**Records excerpted from a collection**:

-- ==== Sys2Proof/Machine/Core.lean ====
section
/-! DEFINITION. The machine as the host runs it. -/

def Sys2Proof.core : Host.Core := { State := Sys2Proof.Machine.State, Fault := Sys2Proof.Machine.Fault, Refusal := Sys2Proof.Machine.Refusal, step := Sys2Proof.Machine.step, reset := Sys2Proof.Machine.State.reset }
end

**EXERCISE AIM**:
Would you write out all the records exactly as they read?

**REPLY TO THE EXERCISE**:
-- ==== Sys2Proof/Machine/Core.lean ====
section
/-! DEFINITION. The machine as the host runs it. -/

def Sys2Proof.core : Host.Core := { State := Sys2Proof.Machine.State, Fault := Sys2Proof.Machine.Fault, Refusal := Sys2Proof.Machine.Refusal, step := Sys2Proof.Machine.step, reset := Sys2Proof.Machine.State.reset }
end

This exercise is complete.